(Task brief) Could you find each line of the data below that contains the word "sound" and copy those lines?

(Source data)

-- ==== Sys2Proof/Tests/Slice0.lean ====
section
/-!
SUPPORT. The tests: ill-formed commands, worked examples of the spec, and for each obligation the states and operands that meet its hypotheses.
-/
namespace Sys2Proof.Tests
open Sys2Proof Sys2Proof.Machine Sys2Proof.Claims

/-! ## Ill-formed commands are refused -/

theorem test_wf_header : (Instr.streamStart [] [] []).wf = false := by decide
theorem test_wf_packet : (Instr.packetReadComplete 0 0 true (zeros 63) 0).wf = false ∧ (Instr.packetReadComplete 0 0 false (zeros 64) 0).wf = false := by decide
theorem test_wf_operands : (Instr.operandReadComplete 1 false [0] [] 0).wf = false := by decide
theorem test_wf_data : (Instr.insertDataComplete 1 false [0] 0).wf = false := by decide
theorem test_wf_retrain : (Instr.linkRetrain 0 3 4 true).wf = false ∧ (Instr.linkRetrain 0 16 7 true).wf = false := by decide
theorem test_wf_sample : (Instr.gaugeSample 0 0 false 0 0 0 0 0 0 0 0 [] 0).wf = false := by decide
theorem test_wf_code : (Instr.spsUnknownCommand 0x20 [] 0 0).wf = false ∧ (Instr.spsUnknownCommand 0x04 [] 0 0).wf = true := by decide

/-! ## The check states -/

/-- A chip that plays in its first measure. -/
def playing : State := { State.reset with
  clk := { clockReset with ready := true, started := true, predicted := 10000000 }
  pwr := { powerReset with aux := true, auxMv := 3300, mgc := true, mode := .playing, coreOn := true, switchOn := true, pwrEn := true, busMv := 54000 } }

/-- Function 0 enabled, bus mastering on. -/
def fn0 : Fn := ⟨0, true, true, false, true, false, [], [], [], controlReset, false⟩

/-- The playing chip with its first port up and function 0 enabled. -/
def hosted : State := { playing with
  host := { hostReset with fns := (List.range 65).map (fun i => if i = 0 then fn0 else fnNil i), ports := [⟨false, true, 16, 6, true, false⟩, portReset] } }

/-- That chip owned by function 0. -/
def owned : State := (hosted.wr ownStateState 0 1).wr ownStateOwner 0 0

/-- A command of function 0 that has passed intake. -/
def cmdOf (op : Nat) (param : Bytes) : Cmd := { innerCmd 1 op 0x500 0 0 param with cls := 1 }

/-- The hosted chip with one command. -/
def withCmd (s : State) (c : Cmd) : State := { s with host := { s.host with cmds := [c], nextCid := 2 } }

/-- A shelf of 64-bit codes of function 0. -/
def shelf : Shelf := { shelfOfParam 0x500 0 (zeros 64) with gen := 1, sweepWidth := 2, capacity := 1, slabs := [] }

/-- A chip with that shelf. -/
def withShelf (s : State) (h : Shelf) : State := { s with store := { s.store with shelves := [h] } }

/-- A chip whose power differs. -/
def powered (f : Power → Power) : State := { playing with pwr := f playing.pwr }

/-- A chip whose clock differs. -/
def clocked (s : State) (f : Clock → Clock) : State := { s with clk := f s.clk }

/-! ## Witnesses: the block, the pins, the module -/

theorem witness_steps : State.reset.sound = true ∧ (∃ t, step { State.reset with pending := [.eject] } = .next t) :=
  ⟨by decide, _, rfl⟩

theorem witness_absent : State.reset.cmd? 1 = none ∧ (∀ m ∈ (State.reset.strand 3).inbox, msgType m ≠ 1) := by decide

theorem witness_pins : mayPins playing .mgc 0 = true ∧ mayPins playing .conductors 0 = true ∧ mayPins owned .host 0 = true ∧
    playing.sound = true ∧ playing.pwr.pins.lockSeq.length = 3 ∧ playing.rd gpioLockedPins < 2 ^ 24 ∧
    playing.pwr.pins.lockSeq[lockPlace .mgc]? = some (0, 0) := by decide

theorem witness_patterns : playing.pwr.aux = true ∧ playing.rd gpioPmCtrlEn 1 = 0 ∧
    (playing.wr gpioPmCtrlEn 2 1).rd gpioPmCtrlEn 2 ≠ 0 ∧ (playing.wr gpioPmCtrlEn 2 1).rd gpioPmCtrlMode 2 = 0 := by decide

set_option maxRecDepth 20000 in
theorem witness_tray : (playing.advance 0).pwr.aux = true ∧ (playing.advance 0).pwr.mgc = true ∧
    (field ([1, 0, 0, 0, 0] : Bytes) 0 1 = 1 ∧ field ([1, 0, 0, 0, 0] : Bytes) 1 4 + 256 ≤ 2 ^ 24) ∧ (0 : Byte) ≠ spsCrc 0x01 [] ∧
    (Instr.spsUnknownCommand 0x04 [] 0 0).wf = true := by decide

/-- A firmware session on bank B with room for chunks. -/
def inSession : State := powered (fun p => { p with session := some ⟨2, 1024, [(0, [1])], [0], 0, 0⟩ })

set_option maxRecDepth 20000 in
theorem witness_sessions : (spsTaken playing 0).pwr.session = none ∧ (spsTaken playing 0).pwr.fwWrite = none ∧
    field ([64, 0, 0, 0] : Bytes) 0 4 = 64 ∧
    (∃ x, (spsTaken inSession 0).pwr.session = some x ∧ x.buffered.length < 2 ∧ field (0 :: 1 :: zeros 258) 0 4 % 256 = 0 ∧
      field (0 :: 1 :: zeros 258) 0 4 + 256 ≤ x.length ∧ x.written.all (fun c => c.1 != field (0 :: 1 :: zeros 258) 0 4) = true) :=
  ⟨by decide, by decide, by decide, ⟨2, 1024, [(0, [1])], [0], 0, 0⟩, by decide⟩

theorem witness_rearm :
    (let u := spsTaken (clocked (powered (fun p => { p with efuse := ⟨true, false, [0]⟩ })) (fun k => { k with now := 10 ^ 12 })) 0
     u.pwr.efuse.tripped = true ∧ u.pwr.efuse.locked = false ∧ (∀ a ∈ u.pwr.efuse.trips, a + ns 1000000000 ≤ u.clk.now)) ∧
    (let u := spsTaken (powered (fun p => { p with efuse := ⟨true, true, []⟩ })) 0
     u.pwr.efuse.tripped = true ∧ u.pwr.efuse.locked = true) := by decide

/-- That session with its chunk being programmed. -/
def programming : State := { inSession with pwr := { inSession.pwr with spm := { inSession.pwr.spm with op := some ⟨false, bankBase 2, 256, false, 0⟩ } } }

theorem witness_chunk : (∃ x o, programming.pwr.session = some x ∧ programming.pwr.spm.op = some o ∧ x.buffered = [0] ∧ o.erase = false ∧
      o.suspended = false ∧ o.addr = bankBase x.bank + 0 ∧ x.written.find? (fun c => c.1 == 0) = some (0, [1])) ∧
    ¬ ((0 : Nat) + ns 600000000000 ≤ programming.clk.now) ∧ ([] : Bytes).length < 4 + field [] 1 2 :=
  ⟨⟨⟨2, 1024, [(0, [1])], [0], 0, 0⟩, ⟨false, bankBase 2, 256, false, 0⟩, by decide⟩, by decide, by decide⟩

/-- Flash states: an operation elsewhere, a suspended one, and the write enable latch set. -/
def flashing (f : Spm → Spm) : State := powered (fun p => { p with spm := f p.spm, boot := { p.boot with coldOk := true } })

theorem witness_flash : playing.pwr.mgc = true ∧ 0 ∉ (flashing id).pwr.spm.lines ∧ (flashing id).pwr.spm.op = none ∧
    0 ∈ (flashing (fun m => { m with lines := [0] })).pwr.spm.lines ∧
    (flashing (fun m => { m with op := some ⟨true, 0, 65536, false, 0⟩ })).onBusyBlock 0 = true ∧
    (flashing (fun m => { m with op := some ⟨true, 0x2000000, 65536, false, 0⟩ })).onBusyBlock 0 = false ∧
    (clocked (flashing (fun m => { m with op := some ⟨true, 0x2000000, 65536, true, 1⟩ })) (fun k => { k with now := ns 2000 })).pwr.spm.lastRead + ns 2000 ≤
      (clocked (flashing (fun m => { m with op := some ⟨true, 0x2000000, 65536, true, 1⟩ })) (fun k => { k with now := ns 2000 })).clk.now ∧
    (flashing (fun m => { m with wel := true })).pwr.spm.wel = true ∧ 0x02000000 ≤ (0x02000000#32).toNat ∧ playing.pwr.spm.wel = false := by decide

/-- A mailbox request of an opcode and a length. -/
def asked (s : State) (op len : Nat) : State := ((s.wr cndH2dCtrlGo 0 1).wr cndH2dCtrlOpcode 0 op).wr cndH2dCtrlLen 0 len

theorem witness_mailbox : playing.live = true ∧ (asked playing 1 0).mailboxHas 1 = true ∧ (asked playing 2 0).mailboxHas 2 = true ∧
    (asked playing 3 3).mailboxHas 3 = true ∧ (asked playing 3 3).rd errStatusFatal = 0 ∧
    (let s := (asked (clocked playing (fun k => { k with bgOpen := true })) 3 3).wr cndH2dDataWord 1 5
     s.mailboxHas 3 = true ∧ s.rd cndH2dCtrlLen = 3 ∧ s.rd cndH2dDataWord 0 ≤ 2 ∧ 0 < s.rd cndH2dDataWord 1 ∧ s.rd cndH2dDataWord 1 ≤ 1000000 ∧
       s.pwr.mode = .playing ∧ s.clk.bgOpen = true ∧ s.rd cndH2dDataWord 0 = 0 ∧
       (5#32).toNat + (0#32).toNat + (0#32).toNat + (0#32).toNat = s.rd cndH2dDataWord 1 ∧ s.rd cndH2dDataWord 2 % 2 = 0) ∧
    (powered (fun p => { p with mbox := some ⟨1, 0, [7]⟩ })).pwr.mbox = some ⟨1, 0, [7]⟩ := by decide

theorem witness_tap : (powered (fun p => { p with jtag := { p.jtag with trst := false } })).pwr.jtag.trst = false ∧
    playing.pwr.jtag.trst = true := by decide

/-! ## Witnesses: power and resets -/

theorem witness_power_loss : coreWorks (playing.advance 0) ∧ (playing.advance 0).pwr.switchOn = true ∧ (playing.advance 0).pwr.efuse.tripped = false ∧
    playing.sound = true ∧ coreWorks playing ∧ playing.pwr.coreOn = true ∧ (State.reset.advance 0).pwr.switchOn = false ∧
    State.reset.pwr.coreOn = false := by decide

/-- A chip that is off, with every condition for closing the switch met. -/
def closable (f : Power → Power) : State := powered (fun p => f { p with mode := .off, coreOn := false, switchOn := false })

theorem witness_power_back : playing.pwr.ejectOpen = false ∧ playing.pwr.aux = true ∧ mayClose (closable id).pwr ∧
    mayClose { (closable (fun p => { p with ejectOpen := true })).pwr with ejectOpen := false } ∧ mayClose ((closable id).advance 0).pwr ∧
    (State.reset.advance 0).pwr.pwrEn = false ∧
    (let u := (closable (fun p => { p with pwrEn := false, session := some ⟨2, 64, [], [], 0, 0⟩ })).advance 0
     u.pwr.pwrEn = false ∧ u.pwr.fwWait = [] ∧ mayClose { u.pwr with pwrEn := true, waitPwrEn := false, session := none }) ∧
    (let u := (clocked (closable (fun p => { p with mode := .fermata, busGoodFrom := some 0 })) (fun k => { k with now := ns 10000000 })).advance 0
     mayClose { u.pwr with mode := .off } ∧ u.pwr.mode = .fermata ∧ u.pwr.busGoodFrom = some 0 ∧ 0 + ns 10000000 ≤ u.clk.now ∧
       u.pwr.mrstInFermata = false) ∧
    ((closable (fun p => { p with mode := .fermata, busGoodFrom := some 0 })).advance 0).clk.now < 0 + ns 10000000 := by decide

theorem witness_aux : playing.sound = true ∧ (playing.advance 0).pwr.aux = true ∧ (State.reset.advance 0).pwr.aux = false ∧
    (let u := (closable (fun p => { p with mode := .fermata, record := some ⟨1, 0, 0, 0, 0, 0, 0, [], 0, 0⟩ })).advance 0
     u.pwr.mode = .fermata ∧ u.pwr.record = some ⟨1, 0, 0, 0, 0, 0, 0, [], 0, 0⟩) ∧
    (playing.advance 0).pwr.gauge.bleeding = false ∧
    ((powered (fun p => { p with gauge := ⟨48000, 0, true, false, false, false⟩ })).advance 0).pwr.gauge.bleeding = true := by decide

/-- A start of a kind under way. -/
def starting (k : StartKind) (due : Option StartKind) : State := powered (fun p => { p with mode := .starting, kind := k, startDue := due })

theorem witness_starts : (playing.advance 0).pwr.startDue = none ∧ ((starting .mrst (some .mrst)).advance 0).pwr.startDue = some .mrst ∧
    ((starting .porAux (some .porAux)).advance 0).pwr.startDue = some .porAux ∧
    ((starting .porAux none).advance 0).pwr.mode = .starting ∧ ((starting .porAux none).advance 0).pwr.startDue = none ∧
    ((starting .porAux none).advance 0).pwr.kind = .porAux ∧ ((starting .porCore none).advance 0).pwr.kind = .porCore ∧
    ((starting .mrst none).advance 0).pwr.kind = .mrst ∧ ((starting .fermata none).advance 0).pwr.kind = .fermata ∧
    (starting .fermata none).sound = true ∧ playing.pwr.boot.coldOk = false ∧ playing.pwr.boot.coldBad = false ∧
    (powered (fun p => { p with boot := { p.boot with coldBad := true } })).pwr.boot.coldBad = true := by decide

/-- A fatal error at instant 0, with a delay of 1 ms set. -/
def fatalChip : State := (playing.wr errStatusFatal 0 1).wr errCtrlMrstDelay 0 1

theorem witness_resets : coreWorks (playing.advance 0) ∧ (playing.advance 0).store.shelves.all (fun h => !h.dropping) = true ∧
    (fatalChip.advance 0).rd errStatusFatal = 1 ∧ (fatalChip.advance 0).rd errCtrlMrstDelay ≠ 0 ∧
    (fatalChip.advance 0).clk.now < (fatalChip.advance 0).pwr.fatalAt + ns (1000000 * (fatalChip.advance 0).rd errCtrlMrstDelay) ∧
    (let u := (clocked fatalChip (fun k => { k with now := ns 1000000 })).advance 0
     u.pwr.fatalAt + ns (1000000 * u.rd errCtrlMrstDelay) ≤ u.clk.now) ∧ fatalChip.sound = true ∧
    (playing.advance 0).rd errStatusFatal ≠ 1 ∧ ((powered (fun p => { p with mode := .warm })).advance 0).pwr.mode = .warm ∧
    ((powered (fun p => { p with mode := .rest })).advance 0).pwr.mode = .rest ∧ (playing.advance 0).pwr.mode ≠ .rest ∧
    ((powered (fun p => { p with mode := .waking })).advance 0).pwr.mode = .waking ∧
    (playing.wr wvStrandState 63 4).rd wvStrandState 63 = 4 := by decide

theorem witness_fatal : playing.answers = true ∧ playing.rd errStatusFatal = 0 ∧ playing.live = true ∧ fatalChip.live = false ∧
    fatalChip.answers = true ∧ fatalChip.rd errStatusFatal = 1 ∧ State.reset.answers = false ∧ (playing.advance 0).pwr.aux = true := by decide

theorem witness_gauges : (playing.advance 0).pwr.mgc = true ∧ (State.reset.advance 0).pwr.aux = false ∧
    ((powered (fun p => { p with gauge := ⟨48000, 0, false, true, false, false⟩ })).advance 0).pwr.gauge.bled = true ∧
    (playing.advance 0).pwr.gauge.bled = false ∧ playing.pwr.mode = .playing ∧ playing.live = true ∧
    (let s := powered (fun p => { p with trimFrom := 2 ^ 32 - 1024 })
     1024 ≤ (s.measure + 2 ^ 32 - s.pwr.trimFrom) % 2 ^ 32) ∧
    (playing.measure + 2 ^ 32 - playing.pwr.trimFrom) % 2 ^ 32 < 1024 := by decide

/-! ## Witnesses: the host link -/

theorem witness_register_writes : owned.sound = true ∧ owned.hostAccess 0 = true ∧ owned.owner? = some 0 ∧ hosted.owner? ≠ some 0 ∧
    hosted.hostAccess 0 = true ∧ assigned 0x2000 = true ∧ assigned 0x3FFFFC = false ∧
    (let off := 0x200C
     assigned off = true ∧ 0x2000 ≤ off ∧ (off < 0x5800 ∨ 0x5880 ≤ off) ∧ (off < 0x32000 ∨ 0x34000 ≤ off) ∧ off ∉ specialWords ∧
       (∀ p ∈ fieldsAt off, p.1.win = false) ∧ ((fieldsAt off).map (fun p => p.1.lo)).Nodup ∧ fieldsAt off ≠ []) := by decide

theorem witness_narrow : hosted.hostAccess 0 = true ∧ (5 : Nat) ≠ 0 ∧ hosted.owner? ≠ some 0 ∧ owned.pwr.mode = .playing ∧
    owned.rd errStatusFatal ≠ 1 ∧ State.reset.hostAccess 0 = false ∧
    (let off := measPeriodTicks.off
     off % 4 = 0 ∧ off ≠ 0x8034 ∧ off ≠ 0x8038 ∧ off ≠ 0x32014 ∧ (off < 0x8300 ∨ 0x8508 ≤ off)) := by decide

(Your solution)
theorem witness_steps : State.reset.sound = true ∧ (∃ t, step { State.reset with pending := [.eject] } = .next t) :=
    playing.sound = true ∧ playing.pwr.pins.lockSeq.length = 3 ∧ playing.rd gpioLockedPins < 2 ^ 24 ∧
    playing.sound = true ∧ coreWorks playing ∧ playing.pwr.coreOn = true ∧ (State.reset.advance 0).pwr.switchOn = false ∧
theorem witness_aux : playing.sound = true ∧ (playing.advance 0).pwr.aux = true ∧ (State.reset.advance 0).pwr.aux = false ∧
    (starting .fermata none).sound = true ∧ playing.pwr.boot.coldOk = false ∧ playing.pwr.boot.coldBad = false ∧
     u.pwr.fatalAt + ns (1000000 * u.rd errCtrlMrstDelay) ≤ u.clk.now) ∧ fatalChip.sound = true ∧
theorem witness_register_writes : owned.sound = true ∧ owned.hostAccess 0 = true ∧ owned.owner? = some 0 ∧ hosted.owner? ≠ some 0 ∧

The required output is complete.